> **MATERIAL FOR THE TASK**:
******************************
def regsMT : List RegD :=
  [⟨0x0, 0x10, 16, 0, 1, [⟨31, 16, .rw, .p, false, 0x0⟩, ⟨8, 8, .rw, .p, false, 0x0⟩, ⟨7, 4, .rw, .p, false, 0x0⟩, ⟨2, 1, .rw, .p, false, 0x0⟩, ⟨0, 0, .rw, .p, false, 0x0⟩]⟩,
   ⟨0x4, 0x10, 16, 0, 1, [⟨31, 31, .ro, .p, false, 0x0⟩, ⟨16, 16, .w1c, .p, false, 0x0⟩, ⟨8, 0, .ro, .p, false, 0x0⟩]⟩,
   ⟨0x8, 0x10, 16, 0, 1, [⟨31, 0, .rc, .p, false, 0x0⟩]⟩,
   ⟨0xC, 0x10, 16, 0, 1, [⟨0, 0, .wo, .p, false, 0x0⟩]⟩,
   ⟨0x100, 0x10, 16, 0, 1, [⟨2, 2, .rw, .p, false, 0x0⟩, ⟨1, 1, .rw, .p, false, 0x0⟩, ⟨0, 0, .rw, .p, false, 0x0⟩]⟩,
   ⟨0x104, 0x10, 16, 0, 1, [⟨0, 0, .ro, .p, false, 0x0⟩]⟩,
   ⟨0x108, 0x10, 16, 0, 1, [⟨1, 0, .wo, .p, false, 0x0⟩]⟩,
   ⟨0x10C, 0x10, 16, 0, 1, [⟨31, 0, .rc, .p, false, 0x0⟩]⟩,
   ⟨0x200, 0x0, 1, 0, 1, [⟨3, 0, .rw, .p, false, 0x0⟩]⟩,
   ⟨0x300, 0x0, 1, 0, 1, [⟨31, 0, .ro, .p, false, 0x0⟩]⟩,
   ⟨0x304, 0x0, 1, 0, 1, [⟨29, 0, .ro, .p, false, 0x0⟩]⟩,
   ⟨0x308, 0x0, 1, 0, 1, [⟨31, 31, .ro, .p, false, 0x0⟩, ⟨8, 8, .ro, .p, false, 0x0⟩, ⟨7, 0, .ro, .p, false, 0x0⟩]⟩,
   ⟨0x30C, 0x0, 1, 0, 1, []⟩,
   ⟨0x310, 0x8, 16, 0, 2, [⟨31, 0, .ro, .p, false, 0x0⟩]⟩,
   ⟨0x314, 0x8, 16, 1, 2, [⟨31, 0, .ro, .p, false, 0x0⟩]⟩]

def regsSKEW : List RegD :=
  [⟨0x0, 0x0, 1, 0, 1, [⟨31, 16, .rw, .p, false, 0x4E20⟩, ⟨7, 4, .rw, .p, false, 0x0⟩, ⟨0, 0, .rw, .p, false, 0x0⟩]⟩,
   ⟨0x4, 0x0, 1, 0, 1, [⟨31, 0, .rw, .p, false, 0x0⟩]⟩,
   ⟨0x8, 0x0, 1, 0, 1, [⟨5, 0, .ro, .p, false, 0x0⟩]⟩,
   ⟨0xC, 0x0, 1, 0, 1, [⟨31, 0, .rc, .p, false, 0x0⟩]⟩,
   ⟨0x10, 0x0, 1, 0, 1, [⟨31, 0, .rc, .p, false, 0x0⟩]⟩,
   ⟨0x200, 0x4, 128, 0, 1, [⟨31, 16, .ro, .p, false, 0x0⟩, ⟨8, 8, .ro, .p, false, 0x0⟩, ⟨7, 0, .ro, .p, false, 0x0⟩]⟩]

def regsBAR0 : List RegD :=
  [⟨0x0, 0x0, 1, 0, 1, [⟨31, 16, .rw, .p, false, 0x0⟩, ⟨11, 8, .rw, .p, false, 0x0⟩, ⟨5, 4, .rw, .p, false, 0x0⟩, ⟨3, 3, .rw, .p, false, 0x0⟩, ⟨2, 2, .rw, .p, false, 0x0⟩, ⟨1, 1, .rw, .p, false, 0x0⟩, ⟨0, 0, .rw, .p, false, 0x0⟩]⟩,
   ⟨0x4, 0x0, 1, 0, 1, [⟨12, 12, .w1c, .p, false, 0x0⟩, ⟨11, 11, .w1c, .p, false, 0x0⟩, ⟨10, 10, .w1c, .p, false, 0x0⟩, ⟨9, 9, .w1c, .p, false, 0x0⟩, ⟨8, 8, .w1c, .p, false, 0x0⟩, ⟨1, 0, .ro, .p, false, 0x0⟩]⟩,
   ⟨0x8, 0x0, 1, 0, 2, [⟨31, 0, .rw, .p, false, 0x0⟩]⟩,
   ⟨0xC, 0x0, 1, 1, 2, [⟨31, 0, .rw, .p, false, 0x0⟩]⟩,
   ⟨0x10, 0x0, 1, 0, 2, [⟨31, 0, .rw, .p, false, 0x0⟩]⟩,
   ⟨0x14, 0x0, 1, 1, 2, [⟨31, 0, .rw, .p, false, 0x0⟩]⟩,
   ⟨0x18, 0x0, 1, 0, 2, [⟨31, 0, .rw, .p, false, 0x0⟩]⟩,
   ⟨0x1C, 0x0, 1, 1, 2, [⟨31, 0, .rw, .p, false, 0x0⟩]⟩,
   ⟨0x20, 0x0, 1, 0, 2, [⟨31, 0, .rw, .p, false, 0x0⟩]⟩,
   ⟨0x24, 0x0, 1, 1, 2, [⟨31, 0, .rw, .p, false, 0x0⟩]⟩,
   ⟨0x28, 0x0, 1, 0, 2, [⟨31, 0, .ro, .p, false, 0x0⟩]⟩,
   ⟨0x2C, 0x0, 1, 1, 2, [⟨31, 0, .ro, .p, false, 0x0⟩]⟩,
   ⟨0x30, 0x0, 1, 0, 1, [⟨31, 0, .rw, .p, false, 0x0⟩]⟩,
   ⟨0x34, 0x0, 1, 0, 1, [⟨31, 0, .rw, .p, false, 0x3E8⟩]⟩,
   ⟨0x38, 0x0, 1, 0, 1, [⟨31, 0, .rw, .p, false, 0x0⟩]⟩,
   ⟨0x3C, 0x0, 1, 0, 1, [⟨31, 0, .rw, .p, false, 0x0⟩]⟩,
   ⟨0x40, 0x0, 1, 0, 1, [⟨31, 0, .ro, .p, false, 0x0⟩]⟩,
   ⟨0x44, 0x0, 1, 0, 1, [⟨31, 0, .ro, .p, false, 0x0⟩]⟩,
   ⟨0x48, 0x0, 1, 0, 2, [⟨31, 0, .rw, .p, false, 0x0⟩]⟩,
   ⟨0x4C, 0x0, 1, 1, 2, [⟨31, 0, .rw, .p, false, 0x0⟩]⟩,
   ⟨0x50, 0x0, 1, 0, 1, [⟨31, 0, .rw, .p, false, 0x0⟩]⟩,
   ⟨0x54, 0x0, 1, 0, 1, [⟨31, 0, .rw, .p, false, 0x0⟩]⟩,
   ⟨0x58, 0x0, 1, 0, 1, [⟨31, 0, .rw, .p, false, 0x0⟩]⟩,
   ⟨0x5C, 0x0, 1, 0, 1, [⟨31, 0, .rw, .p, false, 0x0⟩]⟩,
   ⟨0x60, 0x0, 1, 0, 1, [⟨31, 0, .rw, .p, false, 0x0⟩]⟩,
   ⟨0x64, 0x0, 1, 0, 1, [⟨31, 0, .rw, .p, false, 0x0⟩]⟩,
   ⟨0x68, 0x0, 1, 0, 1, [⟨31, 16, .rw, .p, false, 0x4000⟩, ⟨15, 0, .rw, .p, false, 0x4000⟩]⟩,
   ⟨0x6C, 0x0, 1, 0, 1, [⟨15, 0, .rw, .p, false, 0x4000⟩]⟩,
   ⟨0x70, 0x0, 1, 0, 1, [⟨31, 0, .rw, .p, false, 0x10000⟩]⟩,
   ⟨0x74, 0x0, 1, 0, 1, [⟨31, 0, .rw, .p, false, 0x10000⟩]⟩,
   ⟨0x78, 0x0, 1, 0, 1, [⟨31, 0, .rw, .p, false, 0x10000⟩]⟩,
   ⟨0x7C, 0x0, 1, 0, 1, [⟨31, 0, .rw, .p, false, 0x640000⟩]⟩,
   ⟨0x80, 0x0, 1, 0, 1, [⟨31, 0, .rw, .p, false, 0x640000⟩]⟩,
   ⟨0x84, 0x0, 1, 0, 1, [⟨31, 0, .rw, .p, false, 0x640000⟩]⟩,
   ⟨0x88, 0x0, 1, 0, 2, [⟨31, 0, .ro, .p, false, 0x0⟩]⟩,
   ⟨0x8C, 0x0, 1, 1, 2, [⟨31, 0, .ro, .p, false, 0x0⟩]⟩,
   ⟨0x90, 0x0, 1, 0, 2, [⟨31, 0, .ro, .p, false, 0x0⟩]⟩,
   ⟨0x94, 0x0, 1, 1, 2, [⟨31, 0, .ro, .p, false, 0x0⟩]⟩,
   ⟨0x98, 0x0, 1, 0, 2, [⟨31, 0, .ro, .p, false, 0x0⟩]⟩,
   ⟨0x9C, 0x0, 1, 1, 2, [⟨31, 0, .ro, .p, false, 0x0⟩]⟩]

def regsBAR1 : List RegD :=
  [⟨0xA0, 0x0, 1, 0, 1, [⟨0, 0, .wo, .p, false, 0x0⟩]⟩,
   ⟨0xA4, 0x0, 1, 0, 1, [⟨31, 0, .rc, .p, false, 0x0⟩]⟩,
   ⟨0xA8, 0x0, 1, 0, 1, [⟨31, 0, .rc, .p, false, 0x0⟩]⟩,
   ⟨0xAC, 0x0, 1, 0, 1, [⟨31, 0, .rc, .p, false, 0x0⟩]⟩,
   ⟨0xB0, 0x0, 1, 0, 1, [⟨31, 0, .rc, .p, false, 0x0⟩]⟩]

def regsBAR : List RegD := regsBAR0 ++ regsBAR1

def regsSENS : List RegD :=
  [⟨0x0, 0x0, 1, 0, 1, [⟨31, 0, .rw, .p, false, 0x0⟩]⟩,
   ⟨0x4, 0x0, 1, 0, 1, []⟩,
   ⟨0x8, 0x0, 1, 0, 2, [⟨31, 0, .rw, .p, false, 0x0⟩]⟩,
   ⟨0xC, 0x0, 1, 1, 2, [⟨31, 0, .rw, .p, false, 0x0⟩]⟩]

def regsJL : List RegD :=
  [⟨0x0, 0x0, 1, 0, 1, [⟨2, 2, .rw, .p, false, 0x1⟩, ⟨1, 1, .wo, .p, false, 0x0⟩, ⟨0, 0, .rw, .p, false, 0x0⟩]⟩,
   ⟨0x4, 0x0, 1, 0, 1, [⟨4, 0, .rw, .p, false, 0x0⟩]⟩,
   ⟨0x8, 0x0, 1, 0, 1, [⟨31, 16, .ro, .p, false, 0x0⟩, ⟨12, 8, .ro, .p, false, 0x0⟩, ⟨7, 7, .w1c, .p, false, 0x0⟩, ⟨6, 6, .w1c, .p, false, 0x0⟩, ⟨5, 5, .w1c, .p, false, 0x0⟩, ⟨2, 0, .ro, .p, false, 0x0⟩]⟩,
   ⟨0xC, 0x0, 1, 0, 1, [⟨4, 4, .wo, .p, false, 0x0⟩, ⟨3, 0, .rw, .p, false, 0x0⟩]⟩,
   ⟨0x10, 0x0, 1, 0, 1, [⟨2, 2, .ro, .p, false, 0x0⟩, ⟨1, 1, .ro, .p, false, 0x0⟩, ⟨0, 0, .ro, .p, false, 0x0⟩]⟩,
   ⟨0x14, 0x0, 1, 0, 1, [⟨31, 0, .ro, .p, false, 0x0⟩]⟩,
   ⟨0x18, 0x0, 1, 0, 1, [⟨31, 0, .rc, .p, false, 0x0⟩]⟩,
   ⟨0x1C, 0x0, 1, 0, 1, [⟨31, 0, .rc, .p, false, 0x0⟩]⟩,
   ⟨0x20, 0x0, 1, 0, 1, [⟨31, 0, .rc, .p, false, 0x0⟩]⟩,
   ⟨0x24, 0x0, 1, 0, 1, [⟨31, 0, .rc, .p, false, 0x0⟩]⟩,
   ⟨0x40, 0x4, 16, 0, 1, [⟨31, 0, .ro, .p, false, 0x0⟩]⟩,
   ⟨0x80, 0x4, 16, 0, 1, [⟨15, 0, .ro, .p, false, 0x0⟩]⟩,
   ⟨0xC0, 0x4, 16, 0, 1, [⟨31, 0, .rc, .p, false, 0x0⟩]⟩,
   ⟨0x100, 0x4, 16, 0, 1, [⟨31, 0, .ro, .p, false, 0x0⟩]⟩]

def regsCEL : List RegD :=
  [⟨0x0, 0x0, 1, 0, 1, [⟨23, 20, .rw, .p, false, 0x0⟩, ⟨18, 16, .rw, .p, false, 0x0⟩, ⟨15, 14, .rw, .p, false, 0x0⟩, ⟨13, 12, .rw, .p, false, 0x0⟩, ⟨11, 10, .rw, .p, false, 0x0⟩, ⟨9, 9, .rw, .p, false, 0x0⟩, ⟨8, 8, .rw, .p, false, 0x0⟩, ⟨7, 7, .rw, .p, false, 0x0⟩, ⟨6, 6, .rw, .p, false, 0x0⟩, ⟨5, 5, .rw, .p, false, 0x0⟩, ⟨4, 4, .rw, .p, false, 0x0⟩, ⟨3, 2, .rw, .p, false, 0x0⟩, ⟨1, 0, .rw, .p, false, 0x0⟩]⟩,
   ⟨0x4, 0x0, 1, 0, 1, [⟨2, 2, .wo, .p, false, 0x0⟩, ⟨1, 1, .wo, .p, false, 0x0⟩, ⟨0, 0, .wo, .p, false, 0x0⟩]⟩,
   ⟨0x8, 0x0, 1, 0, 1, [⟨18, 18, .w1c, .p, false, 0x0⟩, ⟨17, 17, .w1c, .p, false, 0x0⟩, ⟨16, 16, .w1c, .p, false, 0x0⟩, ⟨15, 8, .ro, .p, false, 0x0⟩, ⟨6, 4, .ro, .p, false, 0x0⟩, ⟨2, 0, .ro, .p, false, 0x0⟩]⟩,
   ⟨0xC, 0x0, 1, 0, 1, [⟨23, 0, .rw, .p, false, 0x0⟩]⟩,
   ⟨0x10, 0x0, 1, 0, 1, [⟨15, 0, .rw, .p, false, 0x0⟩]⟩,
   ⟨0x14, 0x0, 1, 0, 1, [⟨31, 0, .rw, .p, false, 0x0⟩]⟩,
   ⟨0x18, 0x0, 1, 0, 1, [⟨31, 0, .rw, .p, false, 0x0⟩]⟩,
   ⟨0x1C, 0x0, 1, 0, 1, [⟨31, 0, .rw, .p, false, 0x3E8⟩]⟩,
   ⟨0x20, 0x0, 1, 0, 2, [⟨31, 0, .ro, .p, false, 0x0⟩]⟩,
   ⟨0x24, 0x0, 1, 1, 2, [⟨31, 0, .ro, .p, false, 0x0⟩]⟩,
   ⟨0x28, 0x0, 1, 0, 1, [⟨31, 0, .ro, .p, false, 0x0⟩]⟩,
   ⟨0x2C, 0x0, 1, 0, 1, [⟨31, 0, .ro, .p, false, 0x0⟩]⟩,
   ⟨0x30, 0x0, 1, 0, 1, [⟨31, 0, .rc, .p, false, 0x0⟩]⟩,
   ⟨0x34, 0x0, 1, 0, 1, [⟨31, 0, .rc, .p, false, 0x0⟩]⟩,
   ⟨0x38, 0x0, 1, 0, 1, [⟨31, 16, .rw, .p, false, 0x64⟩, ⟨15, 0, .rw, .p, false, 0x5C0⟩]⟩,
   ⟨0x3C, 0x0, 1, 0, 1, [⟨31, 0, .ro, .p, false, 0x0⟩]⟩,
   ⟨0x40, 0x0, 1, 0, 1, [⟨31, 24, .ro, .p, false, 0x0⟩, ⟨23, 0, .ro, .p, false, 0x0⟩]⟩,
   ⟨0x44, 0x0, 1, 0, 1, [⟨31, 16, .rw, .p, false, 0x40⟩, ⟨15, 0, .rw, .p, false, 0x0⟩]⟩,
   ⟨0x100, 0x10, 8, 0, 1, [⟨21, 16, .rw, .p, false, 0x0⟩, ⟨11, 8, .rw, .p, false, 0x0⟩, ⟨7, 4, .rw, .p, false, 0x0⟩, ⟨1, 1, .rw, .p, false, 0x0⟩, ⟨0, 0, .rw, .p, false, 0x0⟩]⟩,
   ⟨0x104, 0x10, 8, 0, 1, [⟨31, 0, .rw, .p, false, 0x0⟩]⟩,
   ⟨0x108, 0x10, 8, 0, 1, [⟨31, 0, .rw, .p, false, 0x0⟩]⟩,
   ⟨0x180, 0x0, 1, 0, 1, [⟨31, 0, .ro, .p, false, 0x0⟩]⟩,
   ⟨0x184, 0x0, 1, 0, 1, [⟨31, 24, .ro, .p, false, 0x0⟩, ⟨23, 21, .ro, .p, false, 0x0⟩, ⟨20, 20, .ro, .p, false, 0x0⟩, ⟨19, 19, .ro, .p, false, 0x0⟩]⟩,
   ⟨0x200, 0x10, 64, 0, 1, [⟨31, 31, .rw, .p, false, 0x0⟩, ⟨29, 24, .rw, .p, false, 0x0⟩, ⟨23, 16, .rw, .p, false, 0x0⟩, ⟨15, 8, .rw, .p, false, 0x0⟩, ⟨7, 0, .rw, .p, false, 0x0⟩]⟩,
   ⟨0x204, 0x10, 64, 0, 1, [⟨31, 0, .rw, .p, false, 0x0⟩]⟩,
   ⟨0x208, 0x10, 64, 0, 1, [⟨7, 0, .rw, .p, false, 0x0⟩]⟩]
******************************
> **ACTION ITEM**:
Lines containing the string "List" are the ones to copy from the entries above.

> **OUTPUT FOR THIS TASK**:
def regsMT : List RegD :=
def regsSKEW : List RegD :=
def regsBAR0 : List RegD :=
def regsBAR1 : List RegD :=
def regsBAR : List RegD := regsBAR0 ++ regsBAR1
def regsSENS : List RegD :=
def regsJL : List RegD :=
def regsCEL : List RegD :=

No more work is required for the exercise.